About this exercise: Among the lines below, take the one holding "window of DST, no", the one holding "a number. -/", and all lines between them. Set them down exactly.

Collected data
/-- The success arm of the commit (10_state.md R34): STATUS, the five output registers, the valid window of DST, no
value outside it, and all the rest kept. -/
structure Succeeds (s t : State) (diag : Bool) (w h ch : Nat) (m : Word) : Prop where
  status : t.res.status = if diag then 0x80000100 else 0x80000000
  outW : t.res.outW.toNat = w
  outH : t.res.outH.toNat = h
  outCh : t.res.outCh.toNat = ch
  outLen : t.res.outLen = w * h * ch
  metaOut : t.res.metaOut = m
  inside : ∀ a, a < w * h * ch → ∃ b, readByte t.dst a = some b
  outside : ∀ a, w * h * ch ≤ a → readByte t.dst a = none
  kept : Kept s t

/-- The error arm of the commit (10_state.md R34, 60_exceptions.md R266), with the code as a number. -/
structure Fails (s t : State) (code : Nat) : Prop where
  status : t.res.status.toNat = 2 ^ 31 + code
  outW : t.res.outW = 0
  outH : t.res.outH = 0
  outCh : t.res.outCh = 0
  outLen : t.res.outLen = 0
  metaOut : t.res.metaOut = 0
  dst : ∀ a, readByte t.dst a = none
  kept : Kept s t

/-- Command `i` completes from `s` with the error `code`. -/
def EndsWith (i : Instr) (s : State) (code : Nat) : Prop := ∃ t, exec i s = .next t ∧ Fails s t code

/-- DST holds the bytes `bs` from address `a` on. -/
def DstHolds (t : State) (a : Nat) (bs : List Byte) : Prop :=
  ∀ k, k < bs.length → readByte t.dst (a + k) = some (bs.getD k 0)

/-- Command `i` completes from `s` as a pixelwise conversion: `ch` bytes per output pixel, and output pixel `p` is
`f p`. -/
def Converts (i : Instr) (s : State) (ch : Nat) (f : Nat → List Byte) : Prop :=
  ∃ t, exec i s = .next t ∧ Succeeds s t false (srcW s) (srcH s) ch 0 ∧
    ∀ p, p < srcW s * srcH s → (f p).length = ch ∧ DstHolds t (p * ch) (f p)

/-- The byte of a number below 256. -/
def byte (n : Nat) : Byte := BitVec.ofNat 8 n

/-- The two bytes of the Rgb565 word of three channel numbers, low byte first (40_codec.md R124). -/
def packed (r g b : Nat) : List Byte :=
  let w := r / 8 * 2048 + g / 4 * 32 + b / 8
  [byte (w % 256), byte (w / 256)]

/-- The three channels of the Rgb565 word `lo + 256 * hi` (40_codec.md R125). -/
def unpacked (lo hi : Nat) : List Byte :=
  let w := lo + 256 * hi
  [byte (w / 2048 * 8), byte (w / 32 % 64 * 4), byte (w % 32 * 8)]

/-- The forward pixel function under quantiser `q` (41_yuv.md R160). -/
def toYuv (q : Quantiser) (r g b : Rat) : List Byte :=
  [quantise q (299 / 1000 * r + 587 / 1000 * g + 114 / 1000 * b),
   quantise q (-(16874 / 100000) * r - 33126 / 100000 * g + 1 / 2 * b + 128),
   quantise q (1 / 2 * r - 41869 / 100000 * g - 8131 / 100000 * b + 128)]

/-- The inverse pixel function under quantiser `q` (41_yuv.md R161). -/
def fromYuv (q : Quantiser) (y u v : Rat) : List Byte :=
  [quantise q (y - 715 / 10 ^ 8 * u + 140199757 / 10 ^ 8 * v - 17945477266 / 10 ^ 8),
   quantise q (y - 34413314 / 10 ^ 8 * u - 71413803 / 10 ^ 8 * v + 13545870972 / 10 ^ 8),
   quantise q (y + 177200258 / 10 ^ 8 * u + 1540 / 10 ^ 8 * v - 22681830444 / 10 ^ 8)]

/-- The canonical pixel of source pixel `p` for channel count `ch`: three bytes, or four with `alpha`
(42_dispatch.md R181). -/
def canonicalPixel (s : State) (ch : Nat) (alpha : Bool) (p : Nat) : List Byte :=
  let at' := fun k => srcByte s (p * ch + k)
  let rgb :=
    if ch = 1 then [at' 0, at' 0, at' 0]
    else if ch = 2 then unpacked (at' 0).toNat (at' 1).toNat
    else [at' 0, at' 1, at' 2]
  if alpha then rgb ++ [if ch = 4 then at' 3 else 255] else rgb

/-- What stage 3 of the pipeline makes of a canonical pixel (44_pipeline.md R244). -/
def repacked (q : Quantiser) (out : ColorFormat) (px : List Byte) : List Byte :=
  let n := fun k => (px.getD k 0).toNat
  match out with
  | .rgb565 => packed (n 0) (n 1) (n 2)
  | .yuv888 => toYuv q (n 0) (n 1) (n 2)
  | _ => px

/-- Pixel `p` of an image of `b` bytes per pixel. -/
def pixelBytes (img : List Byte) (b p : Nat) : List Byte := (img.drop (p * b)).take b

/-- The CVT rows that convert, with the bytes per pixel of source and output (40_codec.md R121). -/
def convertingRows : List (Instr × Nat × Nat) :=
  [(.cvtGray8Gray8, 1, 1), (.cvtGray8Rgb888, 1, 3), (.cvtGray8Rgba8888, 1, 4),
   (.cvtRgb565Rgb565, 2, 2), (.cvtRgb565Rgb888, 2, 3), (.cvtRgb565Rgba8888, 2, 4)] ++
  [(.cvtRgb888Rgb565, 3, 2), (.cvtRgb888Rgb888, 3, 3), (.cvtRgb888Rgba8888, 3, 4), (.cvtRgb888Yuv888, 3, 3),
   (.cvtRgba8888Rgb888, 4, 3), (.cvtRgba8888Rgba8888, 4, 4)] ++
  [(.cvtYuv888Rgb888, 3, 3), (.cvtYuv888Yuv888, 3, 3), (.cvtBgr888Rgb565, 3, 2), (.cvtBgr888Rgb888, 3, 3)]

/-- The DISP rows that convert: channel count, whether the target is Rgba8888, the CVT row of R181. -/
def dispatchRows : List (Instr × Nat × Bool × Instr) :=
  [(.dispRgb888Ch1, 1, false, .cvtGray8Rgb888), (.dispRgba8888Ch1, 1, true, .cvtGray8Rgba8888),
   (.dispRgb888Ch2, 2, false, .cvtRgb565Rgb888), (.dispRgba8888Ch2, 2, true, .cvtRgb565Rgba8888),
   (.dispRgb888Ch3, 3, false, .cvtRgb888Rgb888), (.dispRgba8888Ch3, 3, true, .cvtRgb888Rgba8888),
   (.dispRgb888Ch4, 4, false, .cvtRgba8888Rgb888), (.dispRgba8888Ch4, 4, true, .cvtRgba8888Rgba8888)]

---

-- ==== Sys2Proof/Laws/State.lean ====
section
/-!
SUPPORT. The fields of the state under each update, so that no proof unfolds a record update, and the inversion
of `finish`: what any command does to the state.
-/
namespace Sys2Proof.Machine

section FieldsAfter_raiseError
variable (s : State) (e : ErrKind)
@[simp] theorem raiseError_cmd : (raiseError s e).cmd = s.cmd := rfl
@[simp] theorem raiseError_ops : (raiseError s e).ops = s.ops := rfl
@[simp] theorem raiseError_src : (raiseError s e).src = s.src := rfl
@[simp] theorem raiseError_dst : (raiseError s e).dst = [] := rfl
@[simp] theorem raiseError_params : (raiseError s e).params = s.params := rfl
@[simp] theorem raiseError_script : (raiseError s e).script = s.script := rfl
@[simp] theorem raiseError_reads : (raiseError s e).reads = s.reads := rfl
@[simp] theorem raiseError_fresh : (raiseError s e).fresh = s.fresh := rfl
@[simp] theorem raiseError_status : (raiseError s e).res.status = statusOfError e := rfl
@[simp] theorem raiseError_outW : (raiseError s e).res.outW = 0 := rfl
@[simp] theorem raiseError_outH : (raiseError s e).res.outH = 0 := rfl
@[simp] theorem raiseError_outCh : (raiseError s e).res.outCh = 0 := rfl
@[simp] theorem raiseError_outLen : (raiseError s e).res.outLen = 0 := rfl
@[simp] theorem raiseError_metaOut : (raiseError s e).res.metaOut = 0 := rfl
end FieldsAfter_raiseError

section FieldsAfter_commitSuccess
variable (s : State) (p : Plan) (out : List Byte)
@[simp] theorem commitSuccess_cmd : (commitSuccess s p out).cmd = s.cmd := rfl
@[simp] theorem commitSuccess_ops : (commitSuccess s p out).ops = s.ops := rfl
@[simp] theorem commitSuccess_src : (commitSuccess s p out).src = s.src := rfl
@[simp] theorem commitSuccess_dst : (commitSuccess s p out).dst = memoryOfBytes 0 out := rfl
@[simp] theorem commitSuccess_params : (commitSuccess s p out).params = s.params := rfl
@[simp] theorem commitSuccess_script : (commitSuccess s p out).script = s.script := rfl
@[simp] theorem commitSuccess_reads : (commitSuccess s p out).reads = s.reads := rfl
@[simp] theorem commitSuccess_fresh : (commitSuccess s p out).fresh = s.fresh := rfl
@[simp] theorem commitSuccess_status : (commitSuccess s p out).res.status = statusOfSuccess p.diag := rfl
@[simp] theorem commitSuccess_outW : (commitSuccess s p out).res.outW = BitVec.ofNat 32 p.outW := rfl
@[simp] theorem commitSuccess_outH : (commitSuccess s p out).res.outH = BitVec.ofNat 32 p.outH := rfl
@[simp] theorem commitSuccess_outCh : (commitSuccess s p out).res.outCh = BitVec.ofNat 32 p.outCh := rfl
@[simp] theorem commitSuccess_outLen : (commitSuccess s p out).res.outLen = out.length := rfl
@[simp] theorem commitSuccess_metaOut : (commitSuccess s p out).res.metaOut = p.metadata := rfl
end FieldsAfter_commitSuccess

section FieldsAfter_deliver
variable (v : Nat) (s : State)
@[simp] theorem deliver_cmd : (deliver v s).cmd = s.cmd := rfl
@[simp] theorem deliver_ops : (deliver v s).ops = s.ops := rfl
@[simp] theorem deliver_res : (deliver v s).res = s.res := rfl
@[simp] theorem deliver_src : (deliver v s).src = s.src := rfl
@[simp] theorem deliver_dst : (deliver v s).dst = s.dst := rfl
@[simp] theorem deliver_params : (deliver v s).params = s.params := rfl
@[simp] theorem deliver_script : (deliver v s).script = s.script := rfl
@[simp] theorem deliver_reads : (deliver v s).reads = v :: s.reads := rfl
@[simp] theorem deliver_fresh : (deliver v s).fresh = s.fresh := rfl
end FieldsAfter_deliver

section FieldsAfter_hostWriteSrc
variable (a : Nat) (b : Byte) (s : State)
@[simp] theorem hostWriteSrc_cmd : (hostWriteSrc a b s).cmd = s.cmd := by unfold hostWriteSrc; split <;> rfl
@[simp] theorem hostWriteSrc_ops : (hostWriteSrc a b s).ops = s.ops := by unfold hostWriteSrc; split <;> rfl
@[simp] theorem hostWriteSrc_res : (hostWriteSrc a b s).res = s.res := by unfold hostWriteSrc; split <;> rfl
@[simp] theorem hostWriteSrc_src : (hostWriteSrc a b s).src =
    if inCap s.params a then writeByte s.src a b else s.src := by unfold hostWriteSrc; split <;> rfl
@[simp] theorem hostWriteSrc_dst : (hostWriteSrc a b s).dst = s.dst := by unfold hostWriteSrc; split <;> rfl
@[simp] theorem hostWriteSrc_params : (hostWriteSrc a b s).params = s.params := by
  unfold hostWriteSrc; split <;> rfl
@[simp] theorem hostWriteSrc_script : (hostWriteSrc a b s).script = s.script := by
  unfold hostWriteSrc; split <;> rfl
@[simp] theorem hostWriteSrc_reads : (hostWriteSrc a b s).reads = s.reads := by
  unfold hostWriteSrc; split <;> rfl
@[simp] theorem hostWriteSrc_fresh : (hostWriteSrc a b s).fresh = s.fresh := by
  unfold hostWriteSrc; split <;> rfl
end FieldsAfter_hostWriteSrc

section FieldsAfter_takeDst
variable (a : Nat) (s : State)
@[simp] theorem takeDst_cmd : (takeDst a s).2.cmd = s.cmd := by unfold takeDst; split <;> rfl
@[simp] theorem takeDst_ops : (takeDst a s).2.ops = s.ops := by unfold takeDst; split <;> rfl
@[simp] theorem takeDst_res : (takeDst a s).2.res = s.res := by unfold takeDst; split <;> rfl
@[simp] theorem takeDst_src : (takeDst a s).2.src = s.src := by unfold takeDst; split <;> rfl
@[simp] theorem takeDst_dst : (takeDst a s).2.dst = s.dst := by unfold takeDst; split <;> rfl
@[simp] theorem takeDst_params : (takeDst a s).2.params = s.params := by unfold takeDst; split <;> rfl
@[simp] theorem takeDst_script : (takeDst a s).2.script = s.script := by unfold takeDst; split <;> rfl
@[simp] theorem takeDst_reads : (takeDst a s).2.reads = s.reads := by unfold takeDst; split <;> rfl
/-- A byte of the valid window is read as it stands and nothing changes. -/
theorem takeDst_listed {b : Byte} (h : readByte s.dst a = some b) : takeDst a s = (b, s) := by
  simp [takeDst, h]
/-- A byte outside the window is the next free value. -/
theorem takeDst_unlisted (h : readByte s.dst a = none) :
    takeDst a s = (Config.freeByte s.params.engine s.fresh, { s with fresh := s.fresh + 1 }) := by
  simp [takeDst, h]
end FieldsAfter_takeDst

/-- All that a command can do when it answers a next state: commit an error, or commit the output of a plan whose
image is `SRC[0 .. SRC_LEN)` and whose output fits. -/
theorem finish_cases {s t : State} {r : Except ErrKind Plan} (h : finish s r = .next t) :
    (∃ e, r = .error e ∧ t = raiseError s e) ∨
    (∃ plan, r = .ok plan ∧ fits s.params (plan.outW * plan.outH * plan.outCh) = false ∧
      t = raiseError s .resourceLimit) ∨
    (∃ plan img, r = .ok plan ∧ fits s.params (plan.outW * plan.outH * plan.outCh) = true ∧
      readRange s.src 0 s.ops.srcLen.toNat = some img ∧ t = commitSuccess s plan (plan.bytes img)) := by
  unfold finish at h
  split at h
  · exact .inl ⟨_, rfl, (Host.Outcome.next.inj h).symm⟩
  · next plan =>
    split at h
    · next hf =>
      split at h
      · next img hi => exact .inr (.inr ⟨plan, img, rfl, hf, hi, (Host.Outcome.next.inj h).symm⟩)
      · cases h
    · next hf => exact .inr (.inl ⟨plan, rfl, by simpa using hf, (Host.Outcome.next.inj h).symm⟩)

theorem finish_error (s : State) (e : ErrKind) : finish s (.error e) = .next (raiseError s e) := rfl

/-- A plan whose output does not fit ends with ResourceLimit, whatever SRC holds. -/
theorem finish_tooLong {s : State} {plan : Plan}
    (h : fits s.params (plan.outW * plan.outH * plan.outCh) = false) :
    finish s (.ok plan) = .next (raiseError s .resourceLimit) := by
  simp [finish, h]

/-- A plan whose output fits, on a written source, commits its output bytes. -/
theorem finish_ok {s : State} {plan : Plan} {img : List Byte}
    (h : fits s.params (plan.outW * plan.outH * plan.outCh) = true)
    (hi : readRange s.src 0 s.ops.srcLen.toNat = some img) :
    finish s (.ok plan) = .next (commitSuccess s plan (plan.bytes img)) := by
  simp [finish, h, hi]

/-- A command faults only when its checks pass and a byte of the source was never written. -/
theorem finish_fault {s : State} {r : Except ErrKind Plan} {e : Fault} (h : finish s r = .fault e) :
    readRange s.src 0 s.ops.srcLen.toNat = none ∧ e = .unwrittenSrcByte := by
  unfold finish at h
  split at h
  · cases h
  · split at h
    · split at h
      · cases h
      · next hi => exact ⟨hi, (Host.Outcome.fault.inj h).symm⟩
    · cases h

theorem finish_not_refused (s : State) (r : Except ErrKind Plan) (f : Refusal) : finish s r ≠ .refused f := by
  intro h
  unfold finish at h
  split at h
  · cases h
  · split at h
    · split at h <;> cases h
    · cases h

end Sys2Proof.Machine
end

Completed task:
/-- The success arm of the commit (10_state.md R34): STATUS, the five output registers, the valid window of DST, no
value outside it, and all the rest kept. -/
structure Succeeds (s t : State) (diag : Bool) (w h ch : Nat) (m : Word) : Prop where
  status : t.res.status = if diag then 0x80000100 else 0x80000000
  outW : t.res.outW.toNat = w
  outH : t.res.outH.toNat = h
  outCh : t.res.outCh.toNat = ch
  outLen : t.res.outLen = w * h * ch
  metaOut : t.res.metaOut = m
  inside : ∀ a, a < w * h * ch → ∃ b, readByte t.dst a = some b
  outside : ∀ a, w * h * ch ≤ a → readByte t.dst a = none
  kept : Kept s t

/-- The error arm of the commit (10_state.md R34, 60_exceptions.md R266), with the code as a number. -/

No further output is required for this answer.